--- Dataset records ---

-- ==== Sys2Proof/Syntax.lean ====
section
/-! DEFINITION. The eleven commands of LPC (R88): one constructor per row of the opcode table. -/

namespace Sys2Proof

/-- A command. No operand stands in the word but `MB` of `EXT` (R86, R87). -/
inductive Instr where
  /-- `derive_key(password)` (R119) -/
  | kdf
  /-- `encrypt(plaintext, password)` (R162) -/
  | enc
  /-- `decrypt(envelope, password)` (R166) -/
  | dec
  /-- `quantize(buffer)` (R188) -/
  | qnt
  /-- `embed(buffer, bits)` (R203) -/
  | emb
  /-- `extract(buffer, max_bits)` (R208): `mb` says whether `max_bits` is present -/
  | ext (mb : Bool)
  /-- extract until the delimiter (R219) -/
  | xtd
  /-- the embedding flow (R223) -/
  | hide
  /-- the extraction flow (R225) -/
  | reveal
  /-- `max_usable_bytes(total_samples)` (R236) -/
  | cap
  /-- `required_bits(message_byte_length)` (R239) -/
  | rqb
deriving DecidableEq, Repr

end Sys2Proof
end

---

▶ _Work item_: Only the lines from the one that contains "delimiter (R219) -/" to the end of the data should be output, exactly as they appear.

▶ _Solved exercise_:
  /-- extract until the delimiter (R219) -/
  | xtd
  /-- the embedding flow (R223) -/
  | hide
  /-- the extraction flow (R225) -/
  | reveal
  /-- `max_usable_bytes(total_samples)` (R236) -/
  | cap
  /-- `required_bits(message_byte_length)` (R239) -/
  | rqb
deriving DecidableEq, Repr

end Sys2Proof
end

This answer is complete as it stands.